My daughter's speech has been entirely "needs focused" so far. She can say mom, dad, and name some of her toys, her safe foods and some general objects of day to day life, and refers to anything she can't name by the colour of the object. She sings a lot and scripts, but she won't speak to people except to ask for things. (She can say yes but has never used the word "no" or any workaround.)
In the past few weeks, she has suddenly started to mention objects in her environment that aren't needs. The first time she did it, she pointed at the wall and said "a blue" The wall is indeed painted blue. It's been blue since we moved in here months ago. I had no idea how to react, so I just said something like "that's right." She's since been pointing at cars in the street saying their colour, or pointed at flowers on the way to the playground ("a flower"), and today, she brought me a picture she had coloured in, pointed at the rocket in it, and said "a rocket."
I'd obviously like to encourage this new kind of communication, but I'm unsure how to do that. When she brought me the picture, I said something about how she had coloured it very nicely, but I can't help feel like I shouldn't have.
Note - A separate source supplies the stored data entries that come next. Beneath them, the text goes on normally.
-- ==== Sys2Proof/Machine/Fields.lean ====
section
/-! DEFINITION. Every register field the spec's register tables give, by name: the byte offset of its register in the
set-up window of Table 2.11 (the Reeve local block at 0x6000_0000 of Table 14.1), its lowest bit and its width. -/

namespace Sys2Proof.Machine

/-- A register field: its register's offset, its lowest bit, its width. -/
structure Fld where
  off : Nat
  lo : Nat
  w : Nat
  deriving DecidableEq, Repr

/-- The key of a field in the register file. -/
def Fld.key (f : Fld) : Nat := f.off * 64 + f.lo

namespace F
She didn't tell me the colour for once, she showed me the rocket. But if I just confirm "yes, that's a rocket" that doesn't feel right, either. She clearly already knows that. Likewise, if she points at a red car and says "red," do I just say "yes, a red car" or is there a better way to go about it? Are there any strategies I can use here? Sometimes I ask her questions like "do you like the red car?" but then I get no answer, so I'm just really unsure.